--- Activity ---
Please report how many lines in the data underneath hold the word "that", with no other text.

--- Data listing ---
-- ==== Sys2Proof/Machine/State.lean ====
section
/-! DEFINITION. Everything the spec gives CORE to hold, as plain data (10_state.md R20 to R32;
20_memory.md R50 to R52), the reasons a step can stop, and the state after reset. -/

namespace Sys2Proof.Machine

/-- Format MOVE: the ternary output of the decoder (30_encoding.md R74; 10_state.md R32). -/
inductive Move where
  | none
  | inc
  | dec
deriving DecidableEq, Repr

/-- The signals that exist inside one tick (10_state.md R32) and the sampled input word
(46_tick_dispatcher.md R181). State holds them so that each operation of a tick is a transition of
its own; they are dead between ticks (DESIGN CHOICE, unsafe: notes/assumptions/2.md). -/
structure Signals where
  /-- `IN`, set by SAMPLE (46_tick_dispatcher.md R181). -/
  inWord : InWord
  /-- `t`, the copy of `tick` made by SAMPLE (10_state.md R32). -/
  t : Byte
  /-- `cur_phase[c]`, set by PHASE (10_state.md R32). -/
  curPhase : PerColour PhaseCode
  /-- `diff[c]`, set by QDEC (10_state.md R32). -/
  diff : PerColour (BitVec 2)
  /-- `move[c]`, set by QDEC (10_state.md R32). -/
  move : PerColour Move
  /-- `raw_change`, set by DEBOUNCE (10_state.md R32). -/
  rawChange : Lanes
  /-- `accepted`, set by DEBOUNCE (10_state.md R32). -/
  accepted : Lanes
  /-- `pressed`, set by PRESS (10_state.md R32). -/
  pressed : Lanes
  /-- `held`, set by LONGPRESS (10_state.md R32). -/
  held : Bool
  /-- `fire`, set by LONGPRESS (10_state.md R32). -/
  fire : Bool
  /-- `level[k]`, set by DECOMP (10_state.md R32). -/
  level : PerOut Byte
  /-- `pwm[k]`, set by GAMMA (10_state.md R32). -/
  pwm : PerOut Byte
  /-- `x[k]`, set by DITHER (10_state.md R32). -/
  x : PerOut (BitVec 1)
deriving DecidableEq, Repr

/-- What the signal fields hold while no signal exists, that is between ticks (DESIGN CHOICE, unsafe:
notes/assumptions/2.md). -/
def Signals.dead : Signals where
  inWord := 0#9
  t := 0#8
  curPhase := .all 0#2
  diff := .all 0#2
  move := .all .none
  rawChange := 0#3
  accepted := 0#3
  pressed := 0#3
  held := false
  fire := false
  level := .all 0#8
  pwm := .all 0#8
  x := .all 0#1

/-- The electrical levels at the nine input ports, true for high (20_memory.md R50). -/
structure Ports where
  /-- `enc_a[c]`: phase A of encoder `c`. -/
  encA : PerColour Bool
  /-- `enc_b[c]`: phase B of encoder `c`. -/
  encB : PerColour Bool
  /-- `btn[c]`: the raw level of button `c`; low is pressed. -/
  btn : PerColour Bool
deriving DecidableEq, Repr

/-- The idle levels: every input high (30_encoding.md R71). -/
def Ports.idle : Ports where
  encA := .all true
  encB := .all true
  btn := .all true

/-- The state of CORE. The first twelve fields are its registers, all of them (10_state.md R20); `sig`
are the signals inside a tick (R32); `ports` and `stimulus` are the environment's side of the boundary
(20_memory.md R50, R52; 30_encoding.md R89). -/
structure State where
  /-- `last_phase[c]`: the phase code of the previous tick (10_state.md R21). -/
  lastPhase : PerColour PhaseCode
  /-- `target[c]`: the Target Level (10_state.md R22). -/
  target : PerColour Byte
  /-- `current[c]`: the Current Level (10_state.md R23). -/
  current : PerColour Byte
  /-- `ts`: the debounced buttons, 1 = held (10_state.md R24). -/
  ts : Lanes
  /-- `ct0`: the low bits of the lane counters (10_state.md R25). -/
  ct0 : Lanes
  /-- `ct1`: the high bits of the lane counters (10_state.md R26). -/
  ct1 : Lanes
  /-- `rpt`: the long-press countdown (10_state.md R27). -/
  rpt : BitVec 16
  /-- `tick`: the tick counter (10_state.md R28). -/
  tick : Byte
  /-- `duty[k]`: the outputs (10_state.md R29; 20_memory.md R51). -/
  duty : PerOut Byte
  /-- The signals inside a tick (10_state.md R32). -/
  sig : Signals
  /-- The levels at the input ports (20_memory.md R50). -/
  ports : Ports
  /-- What the environment will present, the next request first; the stimulus of 30_encoding.md R89
  (the model's own field; DESIGN CHOICE: notes/assumptions/3.md). -/
  stimulus : List Request
deriving DecidableEq, Repr

/-- Why a step faults. -/
inductive Fault where
  /-- F1 of 60_exceptions.md R201, raised by GAMMA `k` when `level[k] > 40`, with `k` and `level[k]`.
  The hardware raises nothing; the spec tells the model to stop there, since an index above 40 has no
  table entry. Safe: no claim can be proved about what follows. -/
  | gammaIndexOutOfRange (k : OutChannel) (level : Byte)
deriving DecidableEq, Repr

/-- Why a step is refused. -/
inductive Refusal where
  /-- Raised by an arm of `exec` whose instruction has no meaning; no arm raises it. Safe. -/
  | notModelled (mnemonic : String)
  /-- Raised by `step` on a word that stands for no instruction (30_encoding.md R86: a model that
  represents operations as data refuses the reserved patterns). Safe: the hardware never holds such a
  word. -/
  | undecodable (reason : DecodeError)
deriving DecidableEq, Repr

/-- The machine right after RESET: the values of 10_state.md R38. `rpt` and `duty` are the source's;
the other registers are zero by the spec's own choice (notes/assumptions/8.md). The ports are idle and
nothing is requested (DESIGN CHOICE: notes/assumptions/3.md, notes/assumptions/4.md). -/
def State.reset : State where
  lastPhase := .all 0#2
  target := .all 0#8
  current := .all 0#8
  ts := 0#3
  ct0 := 0#3
  ct1 := 0#3
  rpt := 750#16
  tick := 0#8
  duty := .all 0#8
  sig := Signals.dead
  ports := Ports.idle
  stimulus := []

/-- The outcome of one step of CORE. -/
abbrev Result := Host.Outcome State Fault Refusal

end Sys2Proof.Machine
end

--- Task response ---
4